ABOUT THIS EXERCISE — Repeat every record exactly as given.

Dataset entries
-- Opening Marker --

-- ==== Sys2Proof/Machine/Step.lean ====
section
/-! DEFINITION. The step of the machine. The block fetches nothing (10_state.md R21): the host presents each request, and a
step is the host's next move. -/

namespace Sys2Proof.Machine

/-- One step: the host's next move. -/
def step (s : State) : Host.Outcome State Fault Refusal := advance s

/-- `s` with the request of an opcode-table word as the host's next move. -/
def State.withFetchWord (s : State) (nbits w : Nat) : State := s.presentNext (tableWord nbits w)

end Sys2Proof.Machine
end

-- Closing Marker --

SOLUTION TO THE EXERCISE —
-- ==== Sys2Proof/Machine/Step.lean ====
section
/-! DEFINITION. The step of the machine. The block fetches nothing (10_state.md R21): the host presents each request, and a
step is the host's next move. -/

namespace Sys2Proof.Machine

/-- One step: the host's next move. -/
def step (s : State) : Host.Outcome State Fault Refusal := advance s

/-- `s` with the request of an opcode-table word as the host's next move. -/
def State.withFetchWord (s : State) (nbits w : Nat) : State := s.presentNext (tableWord nbits w)

end Sys2Proof.Machine
end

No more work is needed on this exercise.